* Task to carry out
Could you output exactly the lines from the one containing "them as it was. -/" through the end of the records below, and nothing more?

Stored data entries
-- ==== Sys2Proof/Laws/Memory.lean ====
section
/-! SUPPORT. Memories: a write keeps the canonical form, reads back, and leaves every other byte as it was. -/

namespace Sys2Proof.Machine

/-- A canonical memory from a bound is canonical from any lower bound. -/
theorem memWfFrom_mono (d : Byte) : ∀ (m : Memory) {lo hi : Nat}, lo ≤ hi → memWfFrom d hi m = true → memWfFrom d lo m = true
  | [], _, _, _, _ => rfl
  | c :: cs, lo, hi, h, hw => by
    simp only [memWfFrom, Bool.and_eq_true, decide_eq_true_eq] at hw ⊢
    exact ⟨⟨le_trans h hw.1.1, hw.1.2⟩, hw.2⟩

/-- A write keeps the canonical form. -/
theorem memWrite_wfFrom (d : Byte) (a : Nat) (b : Byte) :
    ∀ (m : Memory) (lo : Nat), lo ≤ a → memWfFrom d lo m = true → memWfFrom d lo (memWrite d m a b) = true
  | [], lo, hlo, _ => by
    by_cases hb : b = d <;> simp [memWrite, hb, memWfFrom, hlo]
  | c :: cs, lo, hlo, hw => by
    have hc := hw
    simp only [memWfFrom, Bool.and_eq_true, decide_eq_true_eq] at hc
    by_cases h1 : a < c.1
    · by_cases hb : b = d
      · simpa [memWrite, h1, hb] using hw
      · have : memWfFrom d (a + 1) (c :: cs) = true := by
          simp only [memWfFrom, Bool.and_eq_true, decide_eq_true_eq]
          exact ⟨⟨h1, hc.1.2⟩, hc.2⟩
        simp [memWrite, h1, hb, memWfFrom, hlo] at this ⊢
        exact this
    · by_cases h2 : a = c.1
      · by_cases hb : b = d
        · simp only [memWrite, h2, hb, if_true, if_false, lt_irrefl]
          exact memWfFrom_mono d cs (by omega) hc.2
        · simp only [memWrite, h2, hb, if_true, if_false, lt_irrefl, memWfFrom, Bool.and_eq_true, decide_eq_true_eq]
          refine ⟨⟨by omega, by simp [hb]⟩, hc.2⟩
      · simp only [memWrite, h1, h2, if_false, memWfFrom, Bool.and_eq_true, decide_eq_true_eq]
        exact ⟨⟨hc.1.1, hc.1.2⟩, memWrite_wfFrom d a b cs (c.1 + 1) (by omega) hc.2⟩

/-- A write keeps a memory canonical. -/
theorem memWrite_wf (d : Byte) (m : Memory) (a : Nat) (b : Byte) (h : Memory.wf d m = true) : Memory.wf d (memWrite d m a b) = true :=
  memWrite_wfFrom d a b m 0 (Nat.zero_le _) h

/-- Cells pasted keep a memory canonical. -/
theorem memPaste_wf (d : Byte) : ∀ (cells : List Host.Cell) (m : Memory), Memory.wf d m = true → Memory.wf d (memPaste d m cells) = true
  | [], _, h => h
  | c :: cs, m, h => memPaste_wf d cs (memWrite d m c.1 c.2) (memWrite_wf d m c.1 c.2 h)

/-- Bytes written keep a memory canonical. -/
theorem memWriteBytes_wf (d : Byte) (m : Memory) (a : Nat) (bs : List Byte) (h : Memory.wf d m = true) :
    Memory.wf d (memWriteBytes d m a bs) = true := memPaste_wf d _ m h

/-- Cells left out keep a memory canonical. -/
theorem memFilter_wfFrom (d : Byte) (f : Host.Cell → Bool) :
    ∀ (m : Memory) (lo : Nat), memWfFrom d lo m = true → memWfFrom d lo (m.filter f) = true
  | [], _, _ => rfl
  | c :: cs, lo, h => by
    have hc := h
    simp only [memWfFrom, Bool.and_eq_true, decide_eq_true_eq] at hc
    by_cases hf : f c = true
    · simp only [List.filter, hf, memWfFrom, Bool.and_eq_true, decide_eq_true_eq]
      exact ⟨hc.1, memFilter_wfFrom d f cs _ hc.2⟩
    · simp only [List.filter, hf]
      exact memWfFrom_mono d _ (by omega) (memFilter_wfFrom d f cs _ hc.2)

/-- A cleared range keeps a memory canonical. -/
theorem memClear_wf (d : Byte) (m : Memory) (a n : Nat) (h : Memory.wf d m = true) : Memory.wf d (memClear m a n) = true :=
  memFilter_wfFrom d _ m 0 h

/-- Below the bound of a canonical memory every byte reads as the unlisted value. -/
theorem memRead_below (d : Byte) : ∀ (m : Memory) (lo a : Nat), memWfFrom d lo m = true → a < lo → memRead d m a = d
  | [], _, _, _, _ => rfl
  | c :: cs, lo, a, h, ha => by
    simp only [memWfFrom, Bool.and_eq_true, decide_eq_true_eq] at h
    have h1 : c.1 ≠ a := by omega
    simp only [memRead, h1, if_false]
    exact memRead_below d cs (c.1 + 1) a h.2 (by omega)

/-- A read after a write to the same address gives the value written. -/
theorem memRead_memWrite_same (d : Byte) (a : Nat) (b : Byte) :
    ∀ (m : Memory) (lo : Nat), memWfFrom d lo m = true → memRead d (memWrite d m a b) a = b
  | [], _, _ => by
    by_cases hb : b = d <;> simp [memWrite, memRead, hb]
  | c :: cs, lo, hw => by
    have hc := hw
    simp only [memWfFrom, Bool.and_eq_true, decide_eq_true_eq] at hc
    by_cases h1 : a < c.1
    · by_cases hb : b = d
      · have h2 : c.1 ≠ a := by omega
        simp only [memWrite, h1, hb, if_true, memRead, h2, if_false]
        exact memRead_below d cs (c.1 + 1) a hc.2 (by omega)
      · simp [memWrite, h1, hb, memRead]
    · by_cases h2 : a = c.1
      · by_cases hb : b = d
        · simp only [memWrite, h2, hb, if_true, if_false, lt_irrefl]
          exact memRead_below d cs (c.1 + 1) c.1 hc.2 (by omega)
        · simp [memWrite, h2, hb, memRead]
      · have h3 : c.1 ≠ a := fun e => h2 e.symm
        simp only [memWrite, h1, h2, if_false, memRead, h3]
        exact memRead_memWrite_same d a b cs (c.1 + 1) hc.2

/-- A write leaves every other byte as it was. -/
theorem memRead_memWrite_other (d : Byte) (a x : Nat) (b : Byte) (hx : x ≠ a) :
    ∀ m : Memory, memRead d (memWrite d m a b) x = memRead d m x
  | [] => by
    by_cases hb : b = d <;> simp [memWrite, memRead, hb, hx.symm]
  | c :: cs => by
    by_cases h1 : a < c.1
    · by_cases hb : b = d <;> simp [memWrite, h1, hb, memRead, hx.symm]
    · by_cases h2 : a = c.1
      · have h3 : c.1 ≠ x := fun e => hx (h2.trans e).symm
        by_cases hb : b = d <;> simp [memWrite, h2, hb, memRead, h3]
      · simp only [memWrite, h1, h2, if_false, memRead]
        rw [memRead_memWrite_other d a x b hx cs]

/-- Cells pasted elsewhere leave a byte as it was. -/
theorem memRead_memPaste_other (d : Byte) (x : Nat) :
    ∀ (cells : List Host.Cell) (m : Memory), (∀ c ∈ cells, c.1 ≠ x) → memRead d (memPaste d m cells) x = memRead d m x
  | [], _, _ => rfl
  | c :: cs, m, h => by
    have h1 := memRead_memPaste_other d x cs (memWrite d m c.1 c.2) (fun y hy => h y (List.mem_cons_of_mem c hy))
    exact h1.trans (memRead_memWrite_other d c.1 x c.2 (Ne.symm (h c (List.mem_cons_self ..))) m)

/-- The addresses of consecutive cells. -/
theorem cellsAt_mem : ∀ (a : Nat) (bs : List Byte) (c : Host.Cell), c ∈ cellsAt a bs → a ≤ c.1 ∧ c.1 < a + bs.length
  | _, [], _, h => by simp [cellsAt] at h
  | a, b :: bs, c, h => by
    simp only [cellsAt, List.mem_cons] at h
    rcases h with h | h
    · subst h; simp
    · have := cellsAt_mem (a + 1) bs c h
      simp only [List.length_cons]
      omega

/-- Bytes written from an address leave every byte outside them as it was. -/
theorem memRead_memWriteBytes_other (d : Byte) (m : Memory) (a x : Nat) (bs : List Byte) (h : x < a ∨ a + bs.length ≤ x) :
    memRead d (memWriteBytes d m a bs) x = memRead d m x :=
  memRead_memPaste_other d x _ m fun c hc => by
    have := cellsAt_mem a bs c hc
    omega

/-- The length of a number's bytes. -/
@[simp] theorem bytesLE_length : ∀ n v, (bytesLE n v).length = n
  | 0, _ => rfl
  | n + 1, v => by simp [bytesLE, bytesLE_length n]

end Sys2Proof.Machine
end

* Result below
/-- Bytes written from an address leave every byte outside them as it was. -/
theorem memRead_memWriteBytes_other (d : Byte) (m : Memory) (a x : Nat) (bs : List Byte) (h : x < a ∨ a + bs.length ≤ x) :
    memRead d (memWriteBytes d m a bs) x = memRead d m x :=
  memRead_memPaste_other d x _ m fun c hc => by
    have := cellsAt_mem a bs c hc
    omega

/-- The length of a number's bytes. -/
@[simp] theorem bytesLE_length : ∀ n v, (bytesLE n v).length = n
  | 0, _ => rfl
  | n + 1, v => by simp [bytesLE, bytesLE_length n]

end Sys2Proof.Machine
end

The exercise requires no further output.